**What is being asked**
Where does "media" appear in the data? Return each line that holds it.

**Exercise materials**
theorem witness_JobCommandsComplete_9 : ∃ (s : State) (id : CmdId) (c : Cmd) (xs : List (Nat × Nat × List Nat))
    (rest : List (Nat × Nat × List Nat)) (ab : Bool) (w : Nat) (p : Partition),
    (s.cmd? id fun c => match c.run with | .copying .. => true | _ => false) = some c ∧ c.run = .copying w rest ab ∧ c.part s = some p :=
  ⟨tCopying, tId, { tSalsia [(0, 0x28), (24, 5)] with run := .copying 3 [] false }, [], [], false, 3, tOpenPart,
    by and_intros <;> first | decide +kernel | rfl⟩

theorem witness_JobCommandsComplete_10 : ∃ (s : State) (c : Cmd) (p : Partition) (w : Nat) (n : Nat) (first : Nat)
    (ls : List Nat) (rest : List (Nat × Nat × List Nat)) (ab : Bool) (x : Fetch) (xs : List (List Byte)),
    s.egr.fetches.find? (·.id == .shard c.id) = some x ∧ x.state = .complete ∧ cutSamples ls x.bytes = xs ∧
    writeStatus p first xs s = none ∧ first + xs.length ≤ p.size :=
  ⟨tShardIn, tSalsia [(0, 0x28), (24, 5)], tOpenPart, 3, 0, 0, [2], [], false, tShardRead, [[1, 2]],
    by and_intros <;> first | decide +kernel | rfl⟩

theorem witness_JobCommandsComplete_11 : ∃ (s : State) (c : Cmd) (p : Partition) (w : Nat) (y : Nat × Nat × List Nat)
    (rest : List (Nat × Nat × List Nat)) (ab : Bool) (x : Fetch),
    s.egr.fetches.find? (·.id == .shard c.id) = some x ∧ x.state = .failed :=
  ⟨tShardLost, tSalsia [(0, 0x28), (24, 5)], tOpenPart, 3, (0, 0, [2]), [], false,
    { tShardRead with state := .failed },
    by and_intros <;> first | decide +kernel | rfl⟩

set_option exponentiation.threshold 600 in
theorem witness_JobCommandsComplete_13 : ∃ (s : State) (id : CmdId) (c : Cmd) (xs : List (Nat × Nat × List Nat))
    (p : Partition),
    (s.cmd? id fun c => match c.run with | .copying .. => true | _ => false) = none ∧ Starts id 0x28 c false none s ∧ keyReason (c.part s) s = none ∧ s.media.unsupported = none ∧ c.part s = some p ∧ ((s.conn? (c.arg 36 4)).map (·.peer)).getD false = false :=
  ⟨tOn tKeyedNet [(0, 0x28), (4, 1), (24, 5), (36, 0)], tId, tSalsia [(0, 0x28), (4, 1), (24, 5), (36, 0)], [],
    tKeyPart, by decide +kernel, ⟨by decide +kernel, by decide +kernel, by decide +kernel⟩, (by decide +kernel),
    by decide +kernel, by first | decide +kernel | rfl, by decide +kernel⟩

set_option exponentiation.threshold 600 in
theorem witness_JobCommandsComplete_14 : ∃ (s : State) (id : CmdId) (c : Cmd) (xs : List (Nat × Nat × List Nat))
    (p : Partition) (n : Conn),
    (s.cmd? id fun c => match c.run with | .copying .. => true | _ => false) = none ∧ Starts id 0x28 c false none s ∧ keyReason (c.part s) s = none ∧ s.media.unsupported = none ∧ c.part s = some p ∧ s.conn? (c.arg 36 4) = some n ∧ n.peer = true ∧ n.error.isSome = true :=
  ⟨tPeerErr, tId, tSalsia [(0, 0x28), (4, 1), (24, 5), (36, 1)], [], tKeyPart, { tConn 1 true with error := some 1 },
    by decide +kernel, ⟨by decide +kernel, by decide +kernel, by decide +kernel⟩, (by decide +kernel),
    by decide +kernel, by first | decide +kernel | rfl, by first | decide +kernel | rfl, by decide +kernel,
    by decide +kernel⟩

theorem witness_JobCommandsComplete_15 : ∃ (s : State) (id : CmdId) (c : Cmd) (xs : List (Nat × Nat × List Nat))
    (rest : List (Nat × Nat × List Nat)) (ab : Bool) (w : Nat),
    (s.cmd? id fun c => match c.run with | .copying .. => true | _ => false) = some c ∧ c.run = .copying w rest ab ∧ c.part s = none :=
  ⟨tCopyGone, tId, { tSalsia [(0, 0x28), (24, 9)] with run := .copying 3 [] false }, [], [], false, 3,
    by and_intros <;> first | decide +kernel | rfl⟩

set_option exponentiation.threshold 600 in set_option maxRecDepth 4000 in
theorem witness_StreamCommandsComplete_1 : ∃ (s : State) (id : CmdId) (c : Cmd) (d : HostData) (bs : List Byte)
    (rs : List Rec) (p : Partition),
    Starts id 0x30 c false none s ∧ c.listBad d = false ∧ c.fetched d = some bs ∧ parseRecs bs.length bs = some rs ∧
    setupFieldBad (c.arg 24 1) bs s = false ∧ keyReason (setupPart rs s) s = none ∧ setupPart rs s = some p ∧
    s.run.streams.length < 64 ∧ streamStatus rs (streamOf (c.arg 24 1) rs p) p s = none :=
  ⟨tOn tSetupState tSetupCmd, tId, tSalsia tSetupCmd, tData tSetup, tSetup, tRecs, tAudioPart, ⟨by decide +kernel,
    by decide +kernel, by decide +kernel⟩, by decide +kernel, by first | decide +kernel | rfl,
    by first | decide +kernel | rfl, by decide +kernel, (by decide +kernel), by first | decide +kernel | rfl,
    by decide +kernel, by decide +kernel⟩

set_option exponentiation.threshold 600 in set_option maxRecDepth 4000 in
theorem witness_StreamCommandsComplete_2 : ∃ (s : State) (id : CmdId) (c : Cmd) (d : HostData) (bs : List Byte)
    (rs : List Rec) (p : Partition) (n : Nat),
    Starts id 0x30 c false none s ∧ c.listBad d = false ∧ c.fetched d = some bs ∧ parseRecs bs.length bs = some rs ∧
    setupFieldBad (c.arg 24 1) bs s = false ∧ keyReason (setupPart rs s) s = none ∧ setupPart rs s = some p ∧
    s.run.streams.length < 64 ∧ streamStatus rs (streamOf (c.arg 24 1) rs p) p s = some n :=
  ⟨tOn tSetupNoConn tSetupCmd, tId, tSalsia tSetupCmd, tData tSetup, tSetup, tRecs,
    { tAudioPart with sealed := false }, 0x209, ⟨by decide +kernel, by decide +kernel, by decide +kernel⟩,
    by decide +kernel, by first | decide +kernel | rfl, by first | decide +kernel | rfl, by decide +kernel,
    (by decide +kernel), by first | decide +kernel | rfl, by decide +kernel, by first | decide +kernel | rfl⟩

set_option exponentiation.threshold 600 in set_option maxRecDepth 4000 in
theorem witness_StreamCommandsComplete_3 : ∃ (s : State) (id : CmdId) (c : Cmd) (d : HostData) (bs : List Byte)
    (rs : List Rec) (p : Partition),
    Starts id 0x30 c false none s ∧ c.listBad d = false ∧ c.fetched d = some bs ∧ parseRecs bs.length bs = some rs ∧
    setupFieldBad (c.arg 24 1) bs s = false ∧ keyReason (setupPart rs s) s = none ∧ setupPart rs s = some p ∧
    64 ≤ s.run.streams.length :=
  ⟨tOn tSetupMany tSetupCmd, tId, tSalsia tSetupCmd, tData tSetup, tSetup, tRecs, tAudioPart, ⟨by decide +kernel,
    by decide +kernel, by decide +kernel⟩, by decide +kernel, by first | decide +kernel | rfl,
    by first | decide +kernel | rfl, by decide +kernel, (by decide +kernel), by first | decide +kernel | rfl,
    by decide +kernel⟩

theorem witness_StreamCommandsComplete_4 : ∃ (s : State) (e : State) (id : CmdId) (c : Cmd) (t : Stream),
    Starts id 0x31 c false none s ∧ s.stream? (c.arg 24 1) = some t ∧ t.state = .stopped ∧ endIfDone t.num s = e :=
  ⟨tOn (tHalt .stopped) [(0, 0x31), (4, 1), (24, 3)], endIfDone 3 (tOn (tHalt .stopped) [(0, 0x31), (4, 1), (24,
    3)]), tId, tSalsia [(0, 0x31), (4, 1), (24, 3)], { tStream 4 with state := .stopped }, ⟨by decide +kernel,
    by decide +kernel, by decide +kernel⟩, by first | decide +kernel | rfl, by first | decide +kernel | rfl,
    by first | decide +kernel | rfl⟩

theorem witness_StreamCommandsComplete_5 : ∃ (s : State) (id : CmdId) (c : Cmd) (t : Stream),
    Starts id 0x31 c false none s ∧ s.stream? (c.arg 24 1) = some t ∧ t.state = .running :=
  ⟨tOn (tHalt .running) [(0, 0x31), (4, 1), (24, 3)], tId, tSalsia [(0, 0x31), (4, 1), (24, 3)],
    { tStream 4 with state := .running }, ⟨by decide +kernel, by decide +kernel, by decide +kernel⟩,
    by first | decide +kernel | rfl, by first | decide +kernel | rfl⟩

theorem witness_StreamCommandsComplete_6 : ∃ (s : State) (id : CmdId) (c : Cmd) (t : Stream),
    Starts id 0x31 c false none s ∧ s.stream? (c.arg 24 1) = some t ∧ t.state = .ended :=
  ⟨tOn (tHalt .ended) [(0, 0x31), (4, 1), (24, 3)], tId, tSalsia [(0, 0x31), (4, 1), (24, 3)],
    { tStream 4 with state := .ended }, ⟨by decide +kernel, by decide +kernel, by decide +kernel⟩,
    by first | decide +kernel | rfl, by first | decide +kernel | rfl⟩

theorem witness_StreamCommandsComplete_7 : ∃ (s : State) (u : State) (id : CmdId) (c : Cmd) (t : Stream),
    Starts id 0x32 c false none s ∧ s.stream? (c.arg 24 1) = some t ∧ t.state = .running ∧ dueKeys t.dsSlot (fun _ => true) (s.modStream t.num fun x => { x with state := .stopped, issued := none }) = u :=
  ⟨tOn (tHalt .running) [(0, 0x32), (4, 1), (24, 3)], stoppedOf 0 3 (tOn (tHalt .running) [(0, 0x32), (4, 1), (24,
    3)]), tId, tSalsia [(0, 0x32), (4, 1), (24, 3)], tStream 4, ⟨by decide +kernel, by decide +kernel,
    by decide +kernel⟩, by first | decide +kernel | rfl, by first | decide +kernel | rfl,
    by first | decide +kernel | rfl⟩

**Output for this task**
    (s.cmd? id fun c => match c.run with | .copying .. => true | _ => false) = none ∧ Starts id 0x28 c false none s ∧ keyReason (c.part s) s = none ∧ s.media.unsupported = none ∧ c.part s = some p ∧ ((s.conn? (c.arg 36 4)).map (·.peer)).getD false = false :=
    (s.cmd? id fun c => match c.run with | .copying .. => true | _ => false) = none ∧ Starts id 0x28 c false none s ∧ keyReason (c.part s) s = none ∧ s.media.unsupported = none ∧ c.part s = some p ∧ s.conn? (c.arg 36 4) = some n ∧ n.peer = true ∧ n.error.isSome = true :=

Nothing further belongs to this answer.